I think I will have approx 1500AUD savings per month according to the above breakup and if my wife is not high maintenance probably a bit more(just kidding).

Thanks in advance,I am looking forward to your responses.

-- Zylinx


----------



## EE-India (May 16, 2009)

Zylinx said:


> Hello experts,
> Thanks for this forum,it has been useful to me many times in the past.I have been offered a job in Brisbane with a annual salary of 100,000 AUD. Do you think that's good enough? I am single as of now but I plan to have a small family soon which I will support.I have gone through the cost of living sticky thread and it seems that I (and my future small family) will be comfortable with this salary.Can I have a good lifestyle with reasonable saving potential so that I can buy a house later on?
> 
> After tax(30%) I hope to have around 70,000AUD per year,which is approx 6000AUD per month.
> ...


Hi

Congrats , it is an achievement getting job in Oz sitting outside 

100K is a reasonable salary to start with and your expense estimation is very close to actual , so no worries , if you are satisfied with 1.5K savings , then can give a try

BTW, 100K is inclusive of super ? It is normally 9% of your base salary


----------



## Zylinx (Oct 8, 2010)

EE-India said:


> Hi
> 
> Congrats , it is an achievement getting job in Oz sitting outside
> 
> 100K is a reasonable salary to start with and your expense estimation is very close to actual , so no worries , if you are satisfied with 1.5K savings , then can give a try


Thanks mate,when you worded it that way,I guess the real question in my mind is, should I be satisfied with 1.5K savings per month.I plan to buy a car in the near future and a house maybe in the future.



EE-India said:


> BTW, 100K is inclusive of super ? It is normally 9% of your base salary


I will have to check that.Thanks!

-- Zylinx


----------



## EE-India (May 16, 2009)

Zylinx said:


> Thanks mate,when you worded it that way,I guess the real question in my mind is, should I be satisfied with 1.5K savings per month.I plan to buy a car in the near future and a house maybe in the future.
> 
> 
> 
> ...


Buying a car is no matter here , you can easily avail the finance , it will save the tax too

But house is long term view, I have no idea about the potential that you need for house . In general 5% of property valaue in bank savings will help you to bid for any property 

cheers


----------



## Halo (May 8, 2008)

Its all relative... $100k is generally plenty to lead a decent life in Australia.
(No Porsche though)


----------



## annjacob16 (Oct 15, 2010)

hi in aus per month max expense for a month for a family is maximum 2500 including rent..... congrats . i lived in aus for 2 years.... how did u mange to get job... we are now trying to go back to aus....


----------



## Halo (May 8, 2008)

annjacob16 said:


> hi in aus per month max expense for a month for a family is maximum 2500 including rent..... congrats . i lived in aus for 2 years.... how did u mange to get job... we are now trying to go back to aus....

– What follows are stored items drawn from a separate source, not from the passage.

-- ==== Sys2Proof/Laws/Writes.lean ====
section
/-! SUPPORT. Which pieces of state each line writes, and so which each command does (R228). -/

namespace Sys2Proof.Machine

/-- The pieces a line and the lines it puts back write. -/
def Line.mayWrite : Line → List Piece
  | .countClear => [.freq, .position]
  | .raise _ => []
  | .clearTreeValid => [.treeValid]
  | .clearCodesValid => [.codesValid]
  | .buildClear | .buildLeaf _ | .buildMerge | .buildRoot => [.arena, .treeValid, .queue]
  | .genStart | .genWalk _ _ _ | .genEnd => [.codes, .codesValid]
  | .hdrStart => [.output]
  | .rhdrClear | .readNode _ | .rhdrRoot _ => [.position, .arena, .treeValid]
  | .encStart => [.position, .output]
  | .decStart | .decBit => [.position, .output, .decoder]
  | .clearOutput => [.output]
  | .closeOutput => [.output]
  | .writeTag => [.output]
  | .hdrEmit _ | .hdrSymbol _ => [.output]
  | .encEof => [.output]
  | .rewindInput => [.position]
  | .readTag => [.position]
  | .countEof => [.freq]
  | .countByte _ => [.freq, .position]
  | .encByte | .encChunk _ => [.position, .output]

/-- `t` differs from `s` at most in the pieces `ps`, the record and the sequencer. -/
structure Changes (ps : List Piece) (s t : State) : Prop where
  pieces : ∀ p, p ∉ ps → p.same s t
  tag : t.tag = s.tag
  input : t.input = s.input

theorem Piece.same_refl (s : State) (p : Piece) : p.same s s := by cases p <;> simp [Piece.same]

theorem Piece.same_trans {s t u : State} {p : Piece} (h₁ : p.same s t) (h₂ : p.same t u) : p.same s u := by
  cases p <;> simp_all [Piece.same]

theorem Changes.refl (ps : List Piece) (s : State) : Changes ps s s := ⟨fun p _ => p.same_refl s, rfl, rfl⟩

theorem Changes.trans {ps : List Piece} {s t u : State} (h₁ : Changes ps s t) (h₂ : Changes ps t u) : Changes ps s u :=
  ⟨fun p hp => Piece.same_trans (h₁.pieces p hp) (h₂.pieces p hp), h₂.tag.trans h₁.tag, h₂.input.trans h₁.input⟩

theorem Changes.mono {ps qs : List Piece} {s t : State} (h : Changes ps s t) (hq : ∀ p ∈ ps, p ∈ qs) : Changes qs s t :=
  ⟨fun p hp => h.pieces p fun h => hp (hq p h), h.tag, h.input⟩

/-- The lines `todo` write at most `ps`. -/
def Within (ps : List Piece) (todo : List Line) : Prop := ∀ l ∈ todo, ∀ p ∈ l.mayWrite, p ∈ ps

/-- An outcome, if it is a next state, changes at most `ps`, and its lines write at most `ps`. -/
def Limited (ps : List Piece) (s : State) (o : Host.Outcome State Fault Refusal) : Prop :=
  ∀ t, o = .next t → Changes ps s t ∧ ∀ op todo, t.phase = .running op todo → Within ps todo

theorem limited_fault (ps : List Piece) (s : State) (f : Fault) : Limited ps s (.fault f) := fun t h => by cases h

theorem limited_proceed {ps : List Piece} {s t : State} (op : BitVec 4) (todo : List Line) (h : Changes ps s t)
    (hw : Within ps todo) : Limited ps s (proceed op todo t) := by
  intro u hu
  cases hu
  refine ⟨⟨fun p hp => Piece.same_trans (h.pieces p hp) ?_, h.tag, h.input⟩, fun op' todo' he => by cases he; exact hw⟩
  cases p <;> first | exact ⟨rfl, rfl, rfl⟩ | exact ⟨rfl, rfl⟩ | rfl

theorem limited_raise {ps : List Piece} {s t : State} (op : BitVec 4) {rest : List Line} (e : ErrorCode)
    (h : Changes ps s t) (hw : Within ps rest) : Limited ps s (proceed op (.raise e :: rest) t) :=
  limited_proceed op _ h fun l hl => by
    rcases List.mem_cons.mp hl with rfl | hl
    · simp [Line.mayWrite]
    · exact hw l hl

theorem limited_abort {ps : List Piece} {s t : State} (e : ErrorCode) (h : Changes ps s t) : Limited ps s (abort e t) := by
  intro u hu
  cases hu
  refine ⟨⟨fun p hp => Piece.same_trans (h.pieces p hp) ?_, h.tag, h.input⟩, fun op' todo' he => by cases he⟩
  cases p <;> first | exact ⟨rfl, rfl, rfl⟩ | exact ⟨rfl, rfl⟩ | rfl

/-! ### What the operations change -/

theorem putBits_changes (bits : List Bool) (s : State) : Changes [.output] s (putBits bits s) :=
  ⟨fun p hp => by cases p <;> simp [Piece.same] at hp ⊢, putBits_tag _ _, putBits_input _ _⟩

theorem atPos_changes (s : State) (q : Nat) : Changes [.position] s (s.atPos q) :=
  ⟨fun p hp => by cases p <;> simp [Piece.same] at hp ⊢, rfl, rfl⟩

theorem readBits_changes (n : Nat) (s : State) : Changes [.position] s (readBits n s).2 := by
  unfold readBits
  split
  · exact atPos_changes s _
  · exact atPos_changes s _

theorem freq_changes (s : State) (f : Vector Word 257) : Changes [.freq] s { s with freq := f } :=
  ⟨fun p hp => by cases p <;> simp [Piece.same] at hp ⊢, rfl, rfl⟩

theorem arena_changes (s : State) (v : Vector Node 513) (c : NodeIdx) (r : NodeIdx) :
    Changes [.arena] s { s with node := v, nodeCount := c, root := r } :=
  ⟨fun p hp => by cases p <;> simp [Piece.same] at hp ⊢, rfl, rfl⟩

theorem queue_changes (s : State) (q : List PqEntry) (c : BitVec 10) :
    Changes [.queue] s { s with pq := q, seqCtr := c } :=
  ⟨fun p hp => by cases p <;> simp [Piece.same] at hp ⊢, rfl, rfl⟩

theorem treeValid_changes (s : State) (b : Bool) : Changes [.treeValid] s { s with treeValid := b } :=
  ⟨fun p hp => by cases p <;> simp [Piece.same] at hp ⊢, rfl, rfl⟩

theorem codesValid_changes (s : State) (b : Bool) : Changes [.codesValid] s { s with codesValid := b } :=
  ⟨fun p hp => by cases p <;> simp [Piece.same] at hp ⊢, rfl, rfl⟩

theorem codes_changes (s : State) (l : Vector (BitVec 9) 257) (b : Vector (BitVec 256) 257) :
    Changes [.codes] s { s with codelen := l, codebits := b } :=
  ⟨fun p hp => by cases p <;> simp [Piece.same] at hp ⊢, rfl, rfl⟩

theorem decoder_changes (s : State) (d : Word) (c : NodeIdx) :
    Changes [.decoder] s { s with decCount := d, cursor := c } :=
  ⟨fun p hp => by cases p <;> simp [Piece.same] at hp ⊢, rfl, rfl⟩

/-! ### The operations with a continuation -/

section

variable {ps : List Piece} {s₀ : State}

$2500 for a family... I think not


----------



## smcc3573 (Jun 22, 2010)

I have to admit I have 150k package (including super) and its almost not enough. Ok I live in Mosman but we need to be in the north as my daughter goes to German school and I work in CBD. if you have no kids I would say 100k is doable but without LAHFA it would be tight.. I agree that 2500 isnt going to cover it, unless you really are going to cut to the bare minimum. 
Buying a house on that salary... again it all depends where you are going to live but if its Sydney or Melbourne forget it. I dont know about other areas


----------



## Dolly (Feb 17, 2008)

Mmmm, I think rent would be at least $1500, then food (say $1K), you'll have utility bills on top of that (gas/electric/water/phone), maybe Foxtel/Austar, petrol, car insurance, rego, health insurance. You'll also have pet registration fees, school fees, school books....can't think of anything else at the moment.

Dolly


----------